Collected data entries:
-- ==== Sys2Proof/Machine/Flags.lean ====
section
/-! DEFINITION. The STATUS word and the two sequencer counters (spec 10_state R24, R25; 60 R240). The engine has no
arithmetic flags (R27). -/

namespace Sys2Proof.Machine

/-- The cause code of R240. -/
def Cause.code : Cause → BitVec 4
  | .illegalOpcode => 1
  | .reservedArg => 2
  | .invalidLength => 3
  | .ksNotLoaded => 4
  | .ksOverrun => 5
  | .ksIncomplete => 6
  | .rkUnwritten => 7
  | .blkSequence => 8

/-- `STATUS.CAUSE`: 0 while no fault is recorded (R25, R240). -/
def causeField : Option Cause → BitVec 4
  | none => 0
  | some k => k.code

/-- `STATUS.BLK_DIR`: 0 encrypt, 1 decrypt (R25). -/
def Dir.bit : Dir → Bool
  | .encrypt => false
  | .decrypt => true

/-- The STATUS register as the host reads it (R25): bits 31:18 reserved 0, BLK_CNT 17:13, BLK_DIR 12, BLK_ACTIVE 11,
KS_CNT 10:6, KS_LOADED 5, CAUSE 4:1, ERR 0. -/
def Status.word (s : Status) : StatusWord :=
  0#14 ++ BitVec.ofNat 5 s.blkCnt.val ++ BitVec.ofBool s.blkDir.bit ++ BitVec.ofBool s.blkActive ++
    BitVec.ofNat 5 s.ksCnt.val ++ BitVec.ofBool s.ksLoaded ++ causeField s.cause ++ BitVec.ofBool s.err

/-- The 0-based number of the step or round a counter at `n` takes next; `none` at 16, past which no counter goes
(R24). The counter after it is `i.succ`. -/
def nextIndex? (n : Fin 17) : Option (Fin 16) :=
  if h : n.val < 16 then some ⟨n.val, h⟩ else none

/-- The round key used by a round when `BLK_CNT = n` (R204), as the 0-based index of `RK`: `BLK_CNT + 1` counted from 1
in the encrypt direction, `16 - BLK_CNT` in the decrypt direction. -/
def roundKeyIndex (dir : Dir) (n : Fin 16) : Fin 16 :=
  match dir with
  | .encrypt => n
  | .decrypt => n.rev

end Sys2Proof.Machine
end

▶ **What to work on**
For each entry above, please make an exact copy.

▶ **Solution to this task**
-- ==== Sys2Proof/Machine/Flags.lean ====
section
/-! DEFINITION. The STATUS word and the two sequencer counters (spec 10_state R24, R25; 60 R240). The engine has no
arithmetic flags (R27). -/

namespace Sys2Proof.Machine

/-- The cause code of R240. -/
def Cause.code : Cause → BitVec 4
  | .illegalOpcode => 1
  | .reservedArg => 2
  | .invalidLength => 3
  | .ksNotLoaded => 4
  | .ksOverrun => 5
  | .ksIncomplete => 6
  | .rkUnwritten => 7
  | .blkSequence => 8

/-- `STATUS.CAUSE`: 0 while no fault is recorded (R25, R240). -/
def causeField : Option Cause → BitVec 4
  | none => 0
  | some k => k.code

/-- `STATUS.BLK_DIR`: 0 encrypt, 1 decrypt (R25). -/
def Dir.bit : Dir → Bool
  | .encrypt => false
  | .decrypt => true

/-- The STATUS register as the host reads it (R25): bits 31:18 reserved 0, BLK_CNT 17:13, BLK_DIR 12, BLK_ACTIVE 11,
KS_CNT 10:6, KS_LOADED 5, CAUSE 4:1, ERR 0. -/
def Status.word (s : Status) : StatusWord :=
  0#14 ++ BitVec.ofNat 5 s.blkCnt.val ++ BitVec.ofBool s.blkDir.bit ++ BitVec.ofBool s.blkActive ++
    BitVec.ofNat 5 s.ksCnt.val ++ BitVec.ofBool s.ksLoaded ++ causeField s.cause ++ BitVec.ofBool s.err

/-- The 0-based number of the step or round a counter at `n` takes next; `none` at 16, past which no counter goes
(R24). The counter after it is `i.succ`. -/
def nextIndex? (n : Fin 17) : Option (Fin 16) :=
  if h : n.val < 16 then some ⟨n.val, h⟩ else none

/-- The round key used by a round when `BLK_CNT = n` (R204), as the 0-based index of `RK`: `BLK_CNT + 1` counted from 1
in the encrypt direction, `16 - BLK_CNT` in the decrypt direction. -/
def roundKeyIndex (dir : Dir) (n : Fin 16) : Fin 16 :=
  match dir with
  | .encrypt => n
  | .decrypt => n.rev

end Sys2Proof.Machine
end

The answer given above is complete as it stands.